Prompt-Aware Scheduling for Efficient Text-to-Image Inferencing System
Shubham Agarwal, Saud Iqbal, Subrata Mitra
TL;DR
This work tackles the problem of efficiently serving text-to-image diffusion models under high load, where input prompts heavily influence image quality and model-switching overheads hurt latency. It introduces a prompt-aware scheduling system that runs the same diffusion model on all GPUs with ApproxC variants to trade latency and quality, supported by an optimization that allocates model instances across $K$ values and their load fractions to preserve quality.

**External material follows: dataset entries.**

-- ==== Sys2Proof/Certificates/Slice0/Obligations.lean ====
section
/-! DEFINITION. The statements for the provers. Each says what the manual's numbered rules say a command does, or what the machine keeps. -/
open Sys2Proof Sys2Proof.Machine

/-! ## The step -/

/-- A command at the front of the queue runs with the queue's rest; with no command waiting one tick of the timebase passes (the second half is the
model's own choice of what an idle step does, log entry 2). -/
def Obligations.StepRunsFrontCommand : Prop :=
  (∀ (c : Instr) (rest : List Instr) (s : State), s.pending = c :: rest → step s = exec c { s with pending := rest }) ∧
  (∀ s : State, s.pending = [] → step s = .next (tick s))

/-- Every command goes on from every state: the model never stops. -/
def Obligations.EveryCommandGoesOn : Prop := ∀ (c : Instr) (s : State), GoesOn (exec c s)

/-- What every step keeps: the queue loses exactly its front, the fuses and straps never change, and memory stays in canonical form. -/
def Obligations.EveryStepKeepsQueueFusesMemory : Prop :=
  ∀ (s t : State), Memory.wf s.mem = true → step s = .next t →
    t.pending = s.pending.tail ∧ t.fus = s.fus ∧ Memory.wf t.mem = true

/-- The state after reset meets what every step keeps, and its queue is empty. -/
def Obligations.ResetStateIsSafe : Prop := Safe State.reset ∧ State.reset.pending = []

/-! ## Instruction words (R113, R195, R198) -/

/-- A word reads as an instruction exactly where that instruction encodes to it, for every operand: no bit of a word is dropped, and none is read
twice. -/
def Obligations.WordsAndInstructionsAgree : Prop :=
  ∀ (i : Instr) (th : Th) (w : Word), readInstr th w = some i ↔ instrWord i = some (th, w)

/-- Words written out from the manual's encodings. -/
def Obligations.ManualWordsReadAsStated : Prop :=
  (∀ th, readInstr th 0o036240000450 = some (.lui th { rd := 5, ra := 0, imm := 0o450 })) ∧
  (∀ th, readInstr th 0o024245200000 = some (.ori th { rd := 5, ra := 5, imm := 0o200000 }))

/-! ## Issue (R193, R219, R220, R222, R232, R236, R240) -/

/-- What the issue of an instruction that changes only its thread touches: its thread, as the instruction says, where what older instructions were
still to write in the places it writes is not written any more; its core's counters, by the slots up to and with its own; and in the other threads
of its core the floating-point instructions whose latency ends by its slot. Nothing else changes. -/
def Obligations.AnIssueTouchesItsThreadAndCore : Prop :=
  ∀ (th : Th) (s : State) (w : Word) (n : Nat) (f : Thread → Thread), Issues s th w n →
    let x := s.lathe th.l
    let mid := (inSlot s th n).thr th
    let u := (f mid).supersede mid w (depsOf mid w)
    let t := issued s th w n f
    t = { s with lathes := t.lathes, threads := t.threads } ∧
    (∀ l, l ≠ th.l → t.lathe l = s.lathe l) ∧
    (∀ y : Th, y.l ≠ th.l → t.thr y = s.thr y) ∧
    t.thr th = u.follow ((f mid).pc + 1) ∧
    u = { f mid with fpOut := u.fpOut, dead := u.dead, lat := u.lat } ∧
    (mid.fpOut = [] → mid.loads = [] → mid.lat = [] → u = f mid) ∧
    (x.pair = none → x.clock ≤ n ∧ (t.lathe th.l).clock = n + 1 ∧ (t.lathe th.l).lastThr = th.t ∧
      (t.lathe th.l).slotcnt = x.slotcnt + BitVec.ofNat 36 (n + 1 - x.clock) ∧ mid = ((s.thr th).fpBy n).tickProducts ∧
      ∀ y : Th, y.l = th.l → y ≠ th → t.thr y = (s.thr y).fpBy n) ∧
    (x.pair ≠ none → (t.lathe th.l).clock = x.clock ∧ (t.lathe th.l).slotcnt = x.slotcnt ∧ (t.lathe th.l).pair = none ∧
      mid = (s.thr th).tickProducts ∧ ∀ y : Th, y ≠ th → t.thr y = s.thr y)

/-- Two instructions of a thread issue in one slot where R222's conditions hold and nothing else keeps the second from issuing: it waits for no
register and no access, its thread does not halt before it, and its own operation does not hold it. Its slot is then that of the first. Where one of
R222's conditions fails, or under strict rotation, the second does not follow in the slot. -/
def Obligations.PairsShareOneSlot : Prop :=
  ∀ (th : Th) (s : State) (a b : Word) (n : Nat) (f : Thread → Thread), Issues s th a n →
    let x := s.lathe th.l
    let s0 := inSlot s th n
    let s1 := ((s0.modThr th f).modThr th (fun t => t.supersede (s0.thr th) a (depsOf (s0.thr th) a))).modThr th (fun t => t.follow (t.pc + 1))
    let t1 := s1.thr th
    let t := issued s th a n f
    let da := depsOf ((atIssue s th n).thr th) a
    let db := depsOf t1 b
    x.pair = none → x.stall = none → x.cmps = [] → t1.word = some b → t1.halted = false → t1.clearOf db = true → t1.regsFrom db ≤ n →
    opHolds t1 (wordRun th b s1).2 = false →
    let fits : Prop := x.dual = true ∧ x.detact = false ∧ (∀ r ∈ da.writes, r ≠ 0 → r ∉ db.reads ∧ r ∉ db.writes) ∧
      ¬ (da.mem = true ∧ db.mem = true) ∧ endsPair a = false ∧ neverPairs a = false ∧ neverPairs b = false
    (fits → (t.lathe th.l).pair = some th.t ∧ nextSlot t th = some n) ∧ (¬ fits → (t.lathe th.l).pair = none)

A micro-level prompt-to-$K$ mapping, a $K$ to $K'$ redirection strategy minimizing the quality degradation $\\mathcal{D}_Q$, and a route-and-batch query dispatcher together enable high throughput with low SLO violations. The architecture includes a Resource Controller with components like the Model Cache Assigner, Optimal-$K$ Predictor, and K-to-K' Route Planner, and evaluation demonstrates sustained quality above $90\%$ and SLO violations below $5\%$, outperforming baselines by up to 10\% in quality and 40\% in throughput, with up to 10x reductions in latency violations.
Abstract
Traditional ML models utilize controlled approximations during high loads, employing faster, but less accurate models in a process called accuracy scaling. However, this method is less effective for generative text-to-image models due to their sensitivity to input prompts and performance degradation caused by large model loading overheads. This work introduces a novel text-to-image inference system that optimally matches prompts across multiple instances of the same model operating at various approximation levels to deliver high-quality images under high loads and fixed budgets.